EXERCISE DESCRIPTION: Below is a listing. Write out exactly its lines between the one holding "(s.me.ready [.g ra, .g rb, .g" and the one holding "((x ++ m).signExtend 64)", inclusive.

EXTRACTED ENTRIES:
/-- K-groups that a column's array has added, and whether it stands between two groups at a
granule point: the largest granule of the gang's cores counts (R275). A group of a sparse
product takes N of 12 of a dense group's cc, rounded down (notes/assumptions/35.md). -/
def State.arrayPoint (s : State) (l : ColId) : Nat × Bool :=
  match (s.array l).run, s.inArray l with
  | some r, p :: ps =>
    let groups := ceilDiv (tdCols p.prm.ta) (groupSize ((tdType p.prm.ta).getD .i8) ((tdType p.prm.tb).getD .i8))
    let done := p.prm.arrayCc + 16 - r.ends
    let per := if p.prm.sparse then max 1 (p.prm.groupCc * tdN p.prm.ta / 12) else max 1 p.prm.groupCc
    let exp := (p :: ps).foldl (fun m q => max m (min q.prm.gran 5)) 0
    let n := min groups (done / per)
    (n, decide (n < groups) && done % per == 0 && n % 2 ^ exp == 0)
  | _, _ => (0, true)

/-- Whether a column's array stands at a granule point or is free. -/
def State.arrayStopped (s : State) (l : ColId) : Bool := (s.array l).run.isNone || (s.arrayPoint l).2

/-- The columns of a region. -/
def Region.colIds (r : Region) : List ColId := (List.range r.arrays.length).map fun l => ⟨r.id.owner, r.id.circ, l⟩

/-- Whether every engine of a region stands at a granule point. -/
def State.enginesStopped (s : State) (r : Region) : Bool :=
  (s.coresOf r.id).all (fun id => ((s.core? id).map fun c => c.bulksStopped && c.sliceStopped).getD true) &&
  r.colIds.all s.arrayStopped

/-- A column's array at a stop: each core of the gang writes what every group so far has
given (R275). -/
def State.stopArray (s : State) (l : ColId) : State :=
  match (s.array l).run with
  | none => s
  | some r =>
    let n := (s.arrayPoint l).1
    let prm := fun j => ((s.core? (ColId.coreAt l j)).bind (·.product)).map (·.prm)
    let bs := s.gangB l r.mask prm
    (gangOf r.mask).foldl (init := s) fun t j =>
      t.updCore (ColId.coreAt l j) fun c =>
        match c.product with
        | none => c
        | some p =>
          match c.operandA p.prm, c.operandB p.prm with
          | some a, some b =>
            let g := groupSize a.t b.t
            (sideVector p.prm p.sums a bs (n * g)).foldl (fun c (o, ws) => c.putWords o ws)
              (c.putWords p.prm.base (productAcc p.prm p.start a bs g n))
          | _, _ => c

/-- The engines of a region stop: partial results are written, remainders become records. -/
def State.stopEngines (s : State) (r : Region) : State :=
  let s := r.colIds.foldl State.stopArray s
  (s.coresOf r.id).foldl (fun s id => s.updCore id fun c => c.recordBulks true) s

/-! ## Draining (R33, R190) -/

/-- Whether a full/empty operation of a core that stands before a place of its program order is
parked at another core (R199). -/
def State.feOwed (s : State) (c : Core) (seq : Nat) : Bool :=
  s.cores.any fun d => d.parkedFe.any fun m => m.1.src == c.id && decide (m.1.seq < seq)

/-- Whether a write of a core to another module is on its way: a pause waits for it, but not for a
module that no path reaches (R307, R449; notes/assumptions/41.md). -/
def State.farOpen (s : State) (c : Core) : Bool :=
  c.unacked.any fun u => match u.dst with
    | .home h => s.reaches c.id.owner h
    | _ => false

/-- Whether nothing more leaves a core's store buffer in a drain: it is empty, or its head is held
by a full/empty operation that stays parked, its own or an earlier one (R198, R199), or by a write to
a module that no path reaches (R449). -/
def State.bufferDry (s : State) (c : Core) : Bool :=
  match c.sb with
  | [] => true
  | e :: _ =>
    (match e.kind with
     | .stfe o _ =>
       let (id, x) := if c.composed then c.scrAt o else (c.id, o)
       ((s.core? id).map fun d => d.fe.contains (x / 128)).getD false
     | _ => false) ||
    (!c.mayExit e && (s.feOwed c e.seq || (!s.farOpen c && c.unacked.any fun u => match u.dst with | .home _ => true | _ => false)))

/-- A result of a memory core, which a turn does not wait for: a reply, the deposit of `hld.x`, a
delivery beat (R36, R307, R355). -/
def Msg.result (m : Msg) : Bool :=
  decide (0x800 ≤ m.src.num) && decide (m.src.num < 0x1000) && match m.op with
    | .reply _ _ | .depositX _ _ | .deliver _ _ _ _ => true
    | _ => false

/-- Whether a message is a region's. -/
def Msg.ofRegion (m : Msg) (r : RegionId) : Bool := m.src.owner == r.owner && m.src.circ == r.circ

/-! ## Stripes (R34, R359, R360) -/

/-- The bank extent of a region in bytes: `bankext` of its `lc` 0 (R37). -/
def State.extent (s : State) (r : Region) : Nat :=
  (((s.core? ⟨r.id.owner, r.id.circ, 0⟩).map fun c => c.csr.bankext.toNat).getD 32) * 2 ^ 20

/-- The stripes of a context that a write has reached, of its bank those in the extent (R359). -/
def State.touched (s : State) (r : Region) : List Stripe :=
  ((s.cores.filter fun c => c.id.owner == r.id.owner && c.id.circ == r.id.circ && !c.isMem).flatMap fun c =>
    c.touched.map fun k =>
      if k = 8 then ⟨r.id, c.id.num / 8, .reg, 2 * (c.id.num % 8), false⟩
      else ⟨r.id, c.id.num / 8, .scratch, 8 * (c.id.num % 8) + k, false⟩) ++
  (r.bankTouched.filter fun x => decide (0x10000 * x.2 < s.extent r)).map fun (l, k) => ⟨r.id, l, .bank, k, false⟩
---
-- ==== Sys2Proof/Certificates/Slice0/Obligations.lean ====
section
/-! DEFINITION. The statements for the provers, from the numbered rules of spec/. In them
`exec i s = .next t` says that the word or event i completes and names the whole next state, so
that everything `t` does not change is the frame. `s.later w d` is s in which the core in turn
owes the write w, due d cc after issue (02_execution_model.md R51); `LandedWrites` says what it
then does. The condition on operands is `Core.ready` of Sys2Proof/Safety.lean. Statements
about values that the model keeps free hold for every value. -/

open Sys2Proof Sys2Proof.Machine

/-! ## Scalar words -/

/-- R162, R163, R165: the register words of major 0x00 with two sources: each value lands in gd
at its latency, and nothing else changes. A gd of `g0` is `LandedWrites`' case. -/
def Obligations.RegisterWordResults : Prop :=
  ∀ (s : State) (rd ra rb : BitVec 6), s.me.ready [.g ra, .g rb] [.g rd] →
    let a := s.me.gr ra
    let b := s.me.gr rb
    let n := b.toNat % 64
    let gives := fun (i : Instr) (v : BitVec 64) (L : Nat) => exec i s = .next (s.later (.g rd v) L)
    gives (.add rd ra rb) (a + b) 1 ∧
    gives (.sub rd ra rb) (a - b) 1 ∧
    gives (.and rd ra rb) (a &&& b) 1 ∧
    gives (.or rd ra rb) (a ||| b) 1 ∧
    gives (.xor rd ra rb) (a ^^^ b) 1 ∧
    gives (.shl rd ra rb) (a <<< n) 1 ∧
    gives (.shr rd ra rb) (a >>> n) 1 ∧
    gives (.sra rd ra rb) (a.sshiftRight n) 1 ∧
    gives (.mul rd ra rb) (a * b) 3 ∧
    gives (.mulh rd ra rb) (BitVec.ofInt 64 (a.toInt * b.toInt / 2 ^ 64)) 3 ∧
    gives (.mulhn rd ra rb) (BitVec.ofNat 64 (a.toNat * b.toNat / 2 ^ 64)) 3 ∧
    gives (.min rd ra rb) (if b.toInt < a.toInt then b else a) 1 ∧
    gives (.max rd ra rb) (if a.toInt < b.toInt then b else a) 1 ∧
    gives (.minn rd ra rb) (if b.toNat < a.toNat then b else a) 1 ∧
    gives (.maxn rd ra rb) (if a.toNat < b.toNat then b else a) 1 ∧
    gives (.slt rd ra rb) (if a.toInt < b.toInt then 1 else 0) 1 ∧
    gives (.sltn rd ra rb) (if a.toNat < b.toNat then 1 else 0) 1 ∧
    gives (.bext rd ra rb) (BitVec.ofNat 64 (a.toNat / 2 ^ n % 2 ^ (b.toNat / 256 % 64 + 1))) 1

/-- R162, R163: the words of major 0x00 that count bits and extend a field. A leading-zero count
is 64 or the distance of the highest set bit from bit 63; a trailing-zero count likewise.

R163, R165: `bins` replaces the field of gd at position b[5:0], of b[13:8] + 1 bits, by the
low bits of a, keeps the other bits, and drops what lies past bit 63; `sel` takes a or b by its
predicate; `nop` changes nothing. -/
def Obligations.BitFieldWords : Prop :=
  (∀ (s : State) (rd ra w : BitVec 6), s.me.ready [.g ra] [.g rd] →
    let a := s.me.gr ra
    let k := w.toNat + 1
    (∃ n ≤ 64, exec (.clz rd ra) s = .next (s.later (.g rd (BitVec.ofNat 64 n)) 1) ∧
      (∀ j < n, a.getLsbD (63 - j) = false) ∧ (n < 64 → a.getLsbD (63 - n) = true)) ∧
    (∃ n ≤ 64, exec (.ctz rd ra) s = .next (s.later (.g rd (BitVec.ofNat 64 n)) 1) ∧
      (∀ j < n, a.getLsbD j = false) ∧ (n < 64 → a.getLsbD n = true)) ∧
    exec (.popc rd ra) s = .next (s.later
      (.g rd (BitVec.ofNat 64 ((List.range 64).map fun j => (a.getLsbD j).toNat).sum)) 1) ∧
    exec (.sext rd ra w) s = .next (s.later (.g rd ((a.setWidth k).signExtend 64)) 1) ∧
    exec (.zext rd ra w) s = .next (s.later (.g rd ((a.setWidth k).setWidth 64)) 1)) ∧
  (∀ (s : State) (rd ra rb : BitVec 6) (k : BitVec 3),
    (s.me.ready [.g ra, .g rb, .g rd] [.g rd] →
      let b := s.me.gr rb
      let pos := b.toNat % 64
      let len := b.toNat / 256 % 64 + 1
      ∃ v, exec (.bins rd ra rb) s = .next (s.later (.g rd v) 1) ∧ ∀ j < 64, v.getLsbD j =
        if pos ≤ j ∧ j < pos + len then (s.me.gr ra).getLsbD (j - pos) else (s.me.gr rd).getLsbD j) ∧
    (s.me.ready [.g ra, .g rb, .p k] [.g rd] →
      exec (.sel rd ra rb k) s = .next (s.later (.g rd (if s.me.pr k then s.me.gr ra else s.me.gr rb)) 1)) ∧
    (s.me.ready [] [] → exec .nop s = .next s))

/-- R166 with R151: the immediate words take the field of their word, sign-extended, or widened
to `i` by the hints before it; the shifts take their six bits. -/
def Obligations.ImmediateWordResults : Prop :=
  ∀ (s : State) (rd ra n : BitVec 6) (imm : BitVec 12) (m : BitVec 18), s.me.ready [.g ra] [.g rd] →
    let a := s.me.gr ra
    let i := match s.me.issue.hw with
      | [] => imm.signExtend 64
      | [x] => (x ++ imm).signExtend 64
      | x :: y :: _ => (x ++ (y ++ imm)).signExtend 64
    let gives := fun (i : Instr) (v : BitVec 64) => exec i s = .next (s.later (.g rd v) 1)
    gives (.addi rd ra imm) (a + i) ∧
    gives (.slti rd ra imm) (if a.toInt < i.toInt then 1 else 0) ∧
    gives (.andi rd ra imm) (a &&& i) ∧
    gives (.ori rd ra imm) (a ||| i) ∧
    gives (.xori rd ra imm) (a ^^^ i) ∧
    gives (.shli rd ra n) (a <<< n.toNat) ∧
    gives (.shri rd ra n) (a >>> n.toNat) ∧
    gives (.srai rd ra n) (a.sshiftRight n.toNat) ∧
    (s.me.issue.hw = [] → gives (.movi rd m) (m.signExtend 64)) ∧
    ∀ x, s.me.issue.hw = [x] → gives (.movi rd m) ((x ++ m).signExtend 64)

REPLY TO THE EXERCISE:
    (s.me.ready [.g ra, .g rb, .g rd] [.g rd] →
      let b := s.me.gr rb
      let pos := b.toNat % 64
      let len := b.toNat / 256 % 64 + 1
      ∃ v, exec (.bins rd ra rb) s = .next (s.later (.g rd v) 1) ∧ ∀ j < 64, v.getLsbD j =
        if pos ≤ j ∧ j < pos + len then (s.me.gr ra).getLsbD (j - pos) else (s.me.gr rd).getLsbD j) ∧
    (s.me.ready [.g ra, .g rb, .p k] [.g rd] →
      exec (.sel rd ra rb k) s = .next (s.later (.g rd (if s.me.pr k then s.me.gr ra else s.me.gr rb)) 1)) ∧
    (s.me.ready [] [] → exec .nop s = .next s))

/-- R166 with R151: the immediate words take the field of their word, sign-extended, or widened
to `i` by the hints before it; the shifts take their six bits. -/
def Obligations.ImmediateWordResults : Prop :=
  ∀ (s : State) (rd ra n : BitVec 6) (imm : BitVec 12) (m : BitVec 18), s.me.ready [.g ra] [.g rd] →
    let a := s.me.gr ra
    let i := match s.me.issue.hw with
      | [] => imm.signExtend 64
      | [x] => (x ++ imm).signExtend 64
      | x :: y :: _ => (x ++ (y ++ imm)).signExtend 64
    let gives := fun (i : Instr) (v : BitVec 64) => exec i s = .next (s.later (.g rd v) 1)
    gives (.addi rd ra imm) (a + i) ∧
    gives (.slti rd ra imm) (if a.toInt < i.toInt then 1 else 0) ∧
    gives (.andi rd ra imm) (a &&& i) ∧
    gives (.ori rd ra imm) (a ||| i) ∧
    gives (.xori rd ra imm) (a ^^^ i) ∧
    gives (.shli rd ra n) (a <<< n.toNat) ∧
    gives (.shri rd ra n) (a >>> n.toNat) ∧
    gives (.srai rd ra n) (a.sshiftRight n.toNat) ∧
    (s.me.issue.hw = [] → gives (.movi rd m) (m.signExtend 64)) ∧
    ∀ x, s.me.issue.hw = [x] → gives (.movi rd m) ((x ++ m).signExtend 64)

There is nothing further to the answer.